Task directions:
Restate the opening lines of the material below word for word, stopping after the line that contains "open Sys2Proof Sys2Proof.Machine".

Supplied data:
-- ==== Sys2Proof/Laws/Units.lean ====
section
/-! SUPPORT. For each unit operation, the parts of the state it leaves alone. Each lemma is a conjunction, one part a field. -/

namespace Sys2Proof.Laws

open Sys2Proof Sys2Proof.Machine

@[simp] theorem oscSetf_frame (s : State) (k : Fin Config.NTRK) (f : F32) :
    (oscSetf k f s).x = s.x ∧ (oscSetf k f s).rpos = s.rpos ∧ (oscSetf k f s).status = s.status ∧
    (oscSetf k f s).errinfo = s.errinfo ∧ (oscSetf k f s).bufcnt = s.bufcnt ∧ (oscSetf k f s).bytecnt = s.bytecnt ∧
    (oscSetf k f s).maccl = s.maccl ∧ (oscSetf k f s).maccr = s.maccr ∧ (oscSetf k f s).mem = s.mem ∧
    (oscSetf k f s).events = s.events ∧ (oscSetf k f s).inputs = s.inputs := by
  simp [oscSetf]

@[simp] theorem smpSets_frame (s : State) (k : Fin Config.NTRK) (b l : Word) :
    (smpSets k b l s).x = s.x ∧ (smpSets k b l s).rpos = s.rpos ∧ (smpSets k b l s).status = s.status ∧
    (smpSets k b l s).errinfo = s.errinfo ∧ (smpSets k b l s).bufcnt = s.bufcnt ∧ (smpSets k b l s).bytecnt = s.bytecnt ∧
    (smpSets k b l s).maccl = s.maccl ∧ (smpSets k b l s).maccr = s.maccr ∧ (smpSets k b l s).mem = s.mem ∧
    (smpSets k b l s).events = s.events ∧ (smpSets k b l s).inputs = s.inputs := by
  simp [smpSets]

@[simp] theorem smpTrig_frame (s : State) (k : Fin Config.NTRK) :
    (smpTrig k s).x = s.x ∧ (smpTrig k s).rpos = s.rpos ∧ (smpTrig k s).status = s.status ∧ (smpTrig k s).err = s.err ∧
    (smpTrig k s).errinfo = s.errinfo ∧ (smpTrig k s).bufcnt = s.bufcnt ∧ (smpTrig k s).bytecnt = s.bytecnt ∧
    (smpTrig k s).maccl = s.maccl ∧ (smpTrig k s).maccr = s.maccr ∧ (smpTrig k s).mem = s.mem ∧
    (smpTrig k s).events = s.events ∧ (smpTrig k s).inputs = s.inputs := by
  simp [smpTrig]

@[simp] theorem copySample_frame (s : State) (n : BitVec 7) (d c : Nat) :
    (copySample n d c s).x = s.x ∧ (copySample n d c s).rpos = s.rpos ∧ (copySample n d c s).status = s.status ∧
    (copySample n d c s).err = s.err ∧ (copySample n d c s).errinfo = s.errinfo ∧ (copySample n d c s).bufcnt = s.bufcnt ∧
    (copySample n d c s).bytecnt = s.bytecnt ∧ (copySample n d c s).maccl = s.maccl ∧
    (copySample n d c s).maccr = s.maccr ∧ (copySample n d c s).tracks = s.tracks ∧
    (copySample n d c s).events = s.events ∧ (copySample n d c s).inputs = s.inputs := by
  simp [copySample]

@[simp] theorem sealTable_frame (s : State) (n : BitVec 7) :
    (sealTable n s).x = s.x ∧ (sealTable n s).rpos = s.rpos ∧ (sealTable n s).status = s.status ∧
    (sealTable n s).err = s.err ∧ (sealTable n s).errinfo = s.errinfo ∧ (sealTable n s).bufcnt = s.bufcnt ∧
    (sealTable n s).bytecnt = s.bytecnt ∧ (sealTable n s).maccl = s.maccl ∧ (sealTable n s).maccr = s.maccr ∧
    (sealTable n s).tracks = s.tracks ∧ (sealTable n s).events = s.events ∧ (sealTable n s).inputs = s.inputs := by
  simp [sealTable]

@[simp] theorem apfMute_frame (s : State) (k : Fin Config.NTRK) (u : Fin Config.NSTAGE) :
    (apfMute k u s).x = s.x ∧ (apfMute k u s).rpos = s.rpos ∧ (apfMute k u s).status = s.status ∧
    (apfMute k u s).err = s.err ∧ (apfMute k u s).errinfo = s.errinfo ∧ (apfMute k u s).bufcnt = s.bufcnt ∧
    (apfMute k u s).bytecnt = s.bytecnt ∧ (apfMute k u s).maccl = s.maccl ∧ (apfMute k u s).maccr = s.maccr ∧
    (apfMute k u s).tracks = s.tracks ∧ (apfMute k u s).events = s.events ∧ (apfMute k u s).inputs = s.inputs := by
  simp [apfMute]

@[simp] theorem hpfProc_frame (s : State) (k : Fin Config.NTRK) (u : Fin Config.NHPF) (v : F32) :
    (hpfProc k u v s).2.x = s.x ∧ (hpfProc k u v s).2.rpos = s.rpos ∧ (hpfProc k u v s).2.status = s.status ∧
    (hpfProc k u v s).2.err = s.err ∧ (hpfProc k u v s).2.errinfo = s.errinfo ∧ (hpfProc k u v s).2.bufcnt = s.bufcnt ∧
    (hpfProc k u v s).2.bytecnt = s.bytecnt ∧ (hpfProc k u v s).2.maccl = s.maccl ∧ (hpfProc k u v s).2.maccr = s.maccr ∧
    (hpfProc k u v s).2.mem = s.mem ∧ (hpfProc k u v s).2.events = s.events ∧ (hpfProc k u v s).2.inputs = s.inputs := by
  simp [hpfProc]

@[simp] theorem hpfSetc_frame (s : State) (k : Fin Config.NTRK) (u : Fin Config.NHPF) (v : F32) :
    (hpfSetc k u v s).x = s.x ∧ (hpfSetc k u v s).rpos = s.rpos ∧ (hpfSetc k u v s).status = s.status ∧
    (hpfSetc k u v s).errinfo = s.errinfo ∧ (hpfSetc k u v s).bufcnt = s.bufcnt ∧ (hpfSetc k u v s).bytecnt = s.bytecnt ∧
    (hpfSetc k u v s).maccl = s.maccl ∧ (hpfSetc k u v s).maccr = s.maccr ∧ (hpfSetc k u v s).mem = s.mem ∧
    (hpfSetc k u v s).events = s.events ∧ (hpfSetc k u v s).inputs = s.inputs := by
  simp [hpfSetc]

@[simp] theorem dlyIn_frame (s : State) (k : Fin Config.NTRK) (v : F32) :
    (dlyIn k v s).x = s.x ∧ (dlyIn k v s).rpos = s.rpos ∧ (dlyIn k v s).status = s.status ∧ (dlyIn k v s).err = s.err ∧
    (dlyIn k v s).errinfo = s.errinfo ∧ (dlyIn k v s).bufcnt = s.bufcnt ∧ (dlyIn k v s).bytecnt = s.bytecnt ∧
    (dlyIn k v s).maccl = s.maccl ∧ (dlyIn k v s).maccr = s.maccr ∧ (dlyIn k v s).tracks = s.tracks ∧
    (dlyIn k v s).events = s.events ∧ (dlyIn k v s).inputs = s.inputs := by
  simp [dlyIn]

@[simp] theorem dlyOut_frame (s : State) (k : Fin Config.NTRK) :
    (dlyOut k s).2.x = s.x ∧ (dlyOut k s).2.rpos = s.rpos ∧ (dlyOut k s).2.status = s.status ∧ (dlyOut k s).2.err = s.err ∧
    (dlyOut k s).2.errinfo = s.errinfo ∧ (dlyOut k s).2.bufcnt = s.bufcnt ∧ (dlyOut k s).2.bytecnt = s.bytecnt ∧
    (dlyOut k s).2.maccl = s.maccl ∧ (dlyOut k s).2.maccr = s.maccr ∧ (dlyOut k s).2.events = s.events ∧
    (dlyOut k s).2.inputs = s.inputs := by
  simp [dlyOut]

@[simp] theorem dlySett_frame (s : State) (k : Fin Config.NTRK) (v : Word) :
    (dlySett k v s).x = s.x ∧ (dlySett k v s).rpos = s.rpos ∧ (dlySett k v s).status = s.status ∧
    (dlySett k v s).errinfo = s.errinfo ∧ (dlySett k v s).bufcnt = s.bufcnt ∧ (dlySett k v s).bytecnt = s.bytecnt ∧
    (dlySett k v s).maccl = s.maccl ∧ (dlySett k v s).maccr = s.maccr ∧ (dlySett k v s).mem = s.mem ∧
    (dlySett k v s).events = s.events ∧ (dlySett k v s).inputs = s.inputs := by
  simp [dlySett]

@[simp] theorem revIn_frame (s : State) (k : Fin Config.NTRK) (v : F32) :
    (revIn k v s).x = s.x ∧ (revIn k v s).rpos = s.rpos ∧ (revIn k v s).status = s.status ∧ (revIn k v s).err = s.err ∧
    (revIn k v s).errinfo = s.errinfo ∧ (revIn k v s).bufcnt = s.bufcnt ∧ (revIn k v s).bytecnt = s.bytecnt ∧
    (revIn k v s).maccl = s.maccl ∧ (revIn k v s).maccr = s.maccr ∧ (revIn k v s).mem = s.mem ∧
    (revIn k v s).events = s.events ∧ (revIn k v s).inputs = s.inputs := by
  simp [revIn]

@[simp] theorem muteStages_frame (s : State) (k : Fin Config.NTRK) :
    (muteStages k s).x = s.x ∧ (muteStages k s).rpos = s.rpos ∧ (muteStages k s).status = s.status ∧
    (muteStages k s).err = s.err ∧ (muteStages k s).errinfo = s.errinfo ∧ (muteStages k s).bufcnt = s.bufcnt ∧
    (muteStages k s).bytecnt = s.bytecnt ∧ (muteStages k s).maccl = s.maccl ∧ (muteStages k s).maccr = s.maccr ∧
    (muteStages k s).tracks = s.tracks ∧ (muteStages k s).events = s.events ∧ (muteStages k s).inputs = s.inputs := by
  simp [muteStages, leftChain, rightChain]

@[simp] theorem revRst_frame (s : State) (k : Fin Config.NTRK) :
    (revRst k s).x = s.x ∧ (revRst k s).rpos = s.rpos ∧ (revRst k s).status = s.status ∧ (revRst k s).err = s.err ∧
    (revRst k s).errinfo = s.errinfo ∧ (revRst k s).bufcnt = s.bufcnt ∧ (revRst k s).bytecnt = s.bytecnt ∧
    (revRst k s).maccl = s.maccl ∧ (revRst k s).maccr = s.maccr ∧ (revRst k s).events = s.events ∧
    (revRst k s).inputs = s.inputs := by
  simp [revRst]

@[simp] theorem restartSampler_frame (s : State) (k : Fin Config.NTRK) :
    (restartSampler k s).x = s.x ∧ (restartSampler k s).rpos = s.rpos ∧ (restartSampler k s).status = s.status ∧
    (restartSampler k s).err = s.err ∧ (restartSampler k s).errinfo = s.errinfo ∧ (restartSampler k s).bufcnt = s.bufcnt ∧
    (restartSampler k s).bytecnt = s.bytecnt ∧ (restartSampler k s).maccl = s.maccl ∧
    (restartSampler k s).maccr = s.maccr ∧ (restartSampler k s).mem = s.mem ∧ (restartSampler k s).events = s.events ∧
    (restartSampler k s).inputs = s.inputs := by
  unfold restartSampler; split <;> simp

@[simp] theorem voxTrig_frame (s : State) (k : Fin Config.NTRK) (n : BitVec 8) (a b : Bool) :
    (voxTrig k n a b s).x = s.x ∧ (voxTrig k n a b s).rpos = s.rpos ∧ (voxTrig k n a b s).status = s.status ∧
    (voxTrig k n a b s).errinfo = s.errinfo ∧ (voxTrig k n a b s).bufcnt = s.bufcnt ∧
    (voxTrig k n a b s).bytecnt = s.bytecnt ∧ (voxTrig k n a b s).maccl = s.maccl ∧ (voxTrig k n a b s).maccr = s.maccr ∧
    (voxTrig k n a b s).mem = s.mem ∧ (voxTrig k n a b s).events = s.events ∧ (voxTrig k n a b s).inputs = s.inputs := by
  unfold voxTrig; dsimp only; split <;> simp

@[simp] theorem voxOff_frame (s : State) (k : Fin Config.NTRK) :
    (voxOff k s).x = s.x ∧ (voxOff k s).rpos = s.rpos ∧ (voxOff k s).status = s.status ∧ (voxOff k s).err = s.err ∧
    (voxOff k s).errinfo = s.errinfo ∧ (voxOff k s).bufcnt = s.bufcnt ∧ (voxOff k s).bytecnt = s.bytecnt ∧
    (voxOff k s).maccl = s.maccl ∧ (voxOff k s).maccr = s.maccr ∧ (voxOff k s).mem = s.mem ∧
    (voxOff k s).events = s.events ∧ (voxOff k s).inputs = s.inputs := by
  simp [voxOff]

@[simp] theorem glideTick_frame (s : State) (k : Fin Config.NTRK) :
    (glideTick k s).x = s.x ∧ (glideTick k s).rpos = s.rpos ∧ (glideTick k s).status = s.status ∧
    (glideTick k s).errinfo = s.errinfo ∧ (glideTick k s).bufcnt = s.bufcnt ∧ (glideTick k s).bytecnt = s.bytecnt ∧
    (glideTick k s).maccl = s.maccl ∧ (glideTick k s).maccr = s.maccr ∧ (glideTick k s).mem = s.mem ∧
    (glideTick k s).events = s.events ∧ (glideTick k s).inputs = s.inputs := by
  unfold glideTick; dsimp only; split <;> simp

@[simp] theorem playSlot_frame (s : State) (k : Fin Config.NTRK) (q : BitVec 4) :
    (playSlot k q s).x = s.x ∧ (playSlot k q s).rpos = s.rpos ∧ (playSlot k q s).status = s.status ∧
    (playSlot k q s).errinfo = s.errinfo ∧ (playSlot k q s).bufcnt = s.bufcnt ∧ (playSlot k q s).bytecnt = s.bytecnt ∧
    (playSlot k q s).maccl = s.maccl ∧ (playSlot k q s).maccr = s.maccr ∧ (playSlot k q s).mem = s.mem ∧
    (playSlot k q s).events = s.events ∧ (playSlot k q s).inputs = s.inputs := by
  unfold playSlot; split <;> simp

Answer box:
-- ==== Sys2Proof/Laws/Units.lean ====
section
/-! SUPPORT. For each unit operation, the parts of the state it leaves alone. Each lemma is a conjunction, one part a field. -/

namespace Sys2Proof.Laws

open Sys2Proof Sys2Proof.Machine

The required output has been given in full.